Authors: Gunasekaran Raja, Ramkumar Jayaraman

Abstract:

In this paper, we consider CCL-N (Cooperative Cross Layer Network) topology based on the cross layer (both centralized and distributed) environment to form network communities. Various performance metrics related to the IEEE 802.16 networks are discussed to design CCL-N Topology. In CCL-N topology, nodes are classified as master nodes (Master Base Station [MBS]) and serving nodes (Relay Station [RS]).

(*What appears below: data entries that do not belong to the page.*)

/-- TRACE_CONTROL SET: the ring with its counts at zero, or BAD_ARG. -/
def execTraceSet (c : Cmd) (mask : BitVec 8) (n : BitVec 32) (base : Word) (wthresh logN : BitVec 32) (logVa : Word) :
    State → Host.Outcome State Fault Refusal :=
  onContext c fun k s =>
    if mask.extractLsb' 4 4 ≠ 0 ∨ powerIn 64 65536 n.toNat = false ∨ base.toNat % 4096 ≠ 0 then .bad stArg 0
    else if !s.ringOk k.number base (64 * n.toNat) ||
        (mask.getLsbD 3 && !s.present k.number logVa (64 * logN.toNat)) then .bad stArg 0
    else
      let r : Trace := { base, n := n.toNat, mask := mask.setWidth 4, wthresh := wthresh.toNat, logN := logN.toNat, logVa }
      let s := if mask.getLsbD 3 then s else s.releaseHeld k.number
      .ok (s.modCtx k.number fun k => { k with trace := some r }) 0

/-- TRACE_CONTROL READ. -/
def execTraceRead (c : Cmd) : State → Host.Outcome State Fault Refusal :=
  onContext c fun k s =>
    let (h, t, l) := match k.trace with
      | some r => (r.head.toNat, r.tail.toNat, r.lost)
      | none => (0, 0, 0)
    .ok (s.hostPut c.hbuf (leBytes 4 h ++ leBytes 4 t ++ leBytes 4 l ++ leBytes 4 0)) 0

/-- TRACE_CONTROL SETTAIL. -/
def execTraceSettail (c : Cmd) (tail : BitVec 32) : State → Host.Outcome State Fault Refusal :=
  onContext c fun k s =>
    match k.trace with
    | none => .bad stArg 0
    | some r => .ok (s.modCtx k.number fun k => { k with trace := some { r with tail } }) 0

/-! ## DEBUG_ATTACH (R439, R447, R449, R450, R467) -/

/-- The checks of a watchpoint descriptor (R439). -/
def watchOk (d : BitVec 128) : Bool :=
  d.extractLsb' 40 8 == 0 && d.extractLsb' 9 26 == 0 && d.extractLsb' 64 4 == 0 && canonical (d.extractLsb' 64 64) &&
  (!d.getLsbD 38 || d.extractLsb' 48 16 != 0)

/-- The checks of a line-breakpoint descriptor (R450). -/
def breakOk (d : BitVec 128) : Bool :=
  d.extractLsb' 40 24 == 0 && d.extractLsb' 0 32 == 0 && d.extractLsb' 64 5 == 0 && canonical (d.extractLsb' 64 64) &&
  (!d.getLsbD 39 || d.extractLsb' 32 7 != 0)

/-- Descriptors of 16 bytes each. -/
def descriptors (bs : List Byte) (first count : Nat) : List (BitVec 128) :=
  (List.range count).map fun i => fieldAt 128 bs (16 * (first + i))

/-- DEBUG_ATTACH ATTACH. -/
def execDebugAttach (c : Cmd) : State → Host.Outcome State Fault Refusal :=
  onContext c fun k s =>
    let bs := s.hostGet c.hbuf 192
    let watch := descriptors bs 0 8
    let breaks := descriptors bs 8 4
    if k.attached then .bad stRefused 0
    else if !watch.all watchOk then .bad stWatch 0
    else if !breaks.all breakOk then .bad stBreak 0
    else .ok (s.modCtx k.number fun k =>
      { k with attached := true, watch, breaks, watchPa := watch.map (s.watchPlace k.number) }) 0

/-- A task at a RESUME: no STEP goes on, and a debug stop that was to come does not. -/
def Task.unhalted (t : Task) : Task :=
  { t with flow := { t.flow with stepping := false, halt := t.flow.halt.filter (·.reason != 4) } }

/-- Every stopped task of a halted context is Ready in the resumed class (R447). -/
def State.resumeAll (s : State) (n : Nat) : State :=
  (s.mapTasks fun t =>
    if t.pool.ctx ≠ n then t
    else if t.status = .suspended ∧ t.flow.stop.map (·.reason) = some 4 then (t.readied s.now).unhalted
    else t.unhalted).modCtx n fun k => { k with halted := false, stepTask := none }

/-- DEBUG_ATTACH DETACH. -/
def execDebugDetach (c : Cmd) : State → Host.Outcome State Fault Refusal :=
  onContext c fun k s =>
    if !k.attached then .bad stRefused 0 else
    let s := if k.halted then s.resumeAll k.number else s
    .ok ((s.mapTasks fun t => if t.pool.ctx = k.number then { t with flow := { t.flow with due := none } } else t).modCtx
      k.number fun k => { k with attached := false, watch := [], watchPa := [], breaks := [] }) 0

/-- No task acts: the acting task stands among the others. -/
def State.park (s : State) : State := { s with cur := {}, others := s.tasks }

/-- The tasks of a context that a debug stop holds, by handle. -/
def State.debugStopped (s : State) (n : Nat) : List Task :=
  let l := s.tasks.filter fun t => t.pool.ctx == n && t.status == .suspended && t.flow.stop.map (·.reason) == some 4
  (l.foldl (fun acc t => insertEntry ([(t.tid : Int)], t) acc) []).map (·.2)

/-- DEBUG_ATTACH HALT: once every running task of the context has stopped at its points, an entry of 16 bytes for each stopped task
(R425, R447). -/
def execDebugHalt (c : Cmd) : State → Host.Outcome State Fault Refusal :=
  onContext c fun k s =>
    if !k.attached then .bad stRefused 0 else
    let s := s.park.haltOthers k.number 0
    if s.tasks.any fun t => t.pool.ctx == k.number && t.isRunning then .wait s else
    let l := s.debugStopped k.number
    .ok (s.hostPut c.hbuf (l.flatMap fun t => leBytes 8 t.register.toNat ++ leBytes 4 t.tid ++ leBytes 4 0))
      (BitVec.ofNat 64 l.length)

/-- DEBUG_ATTACH RESUME. -/
def execDebugResume (c : Cmd) : State → Host.Outcome State Fault Refusal :=
  onContext c fun k s => if !k.attached then .bad stRefused 0 else .ok (s.resumeAll k.number) 0

/-- The task of a STEP has not ended its step. -/
def State.stillSteps (s : State) (tid : Nat) : Bool := s.tasks.any fun t => t.tid == tid && t.flow.stepping

/-- DEBUG_ATTACH STEP: the named stopped task alone may run until it has handled one instruction; the command completes
when the step has ended (R449, R465). -/
def execDebugStep (c : Cmd) (handle : BitVec 32) : State → Host.Outcome State Fault Refusal :=
  onContext c fun k s =>
    if !k.attached then .bad stRefused 0 else
    match k.stepTask with
    | some tid => if s.stillSteps tid then .wait s else .ok (s.modCtx k.number fun k => { k with stepTask := none }) 0
    | none =>
      match (s.debugStopped k.number).find? (·.tid == handle.toNat) with
      | none => .bad stArg 0
      | some t =>
        let u := t.readied s.now
        .wait ((s.setTask { u with flow := { u.flow with stepping := true } }).modCtx k.number fun k =>
          { k with stepTask := some t.tid })

/-- STEP_END: the stepped task has handled one instruction and takes a debug stop (R449). -/
def execStepEnd (s : State) : Host.Outcome State Fault Refusal :=
  let f := s.cur.flow
  if s.cur.isRunning && f.stepping && f.stepDone then .next (s.debugStop 4 0 0 0 0) else .next s

end Sys2Proof.Machine
end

Nodes communities are organized based on the networking terminologies. Based on CCL-N Topology, various simulation analyses for both transparent and non-transparent relays are tabulated and throughput efficiency is calculated. Weighted load balancing problem plays a challenging role in IEEE 802.16 network. CoTS (Concurrent Transmission Scheduling) Scheme is formulated in terms of three aspects – transmission mechanism based on identical communities, different communities and identical node communities. CoTS scheme helps in identifying the weighted load balancing problem. Based on the analytical results, modularity value is inversely proportional to that of the error value. The modularity value plays a key role in solving the CoTS problem based on hop count. The transmission mechanism for identical node community has no impact since modularity value is same for all the network groups. In this paper three aspects of communities based on the modularity value which helps in solving the problem of weighted load balancing and CoTS are discussed.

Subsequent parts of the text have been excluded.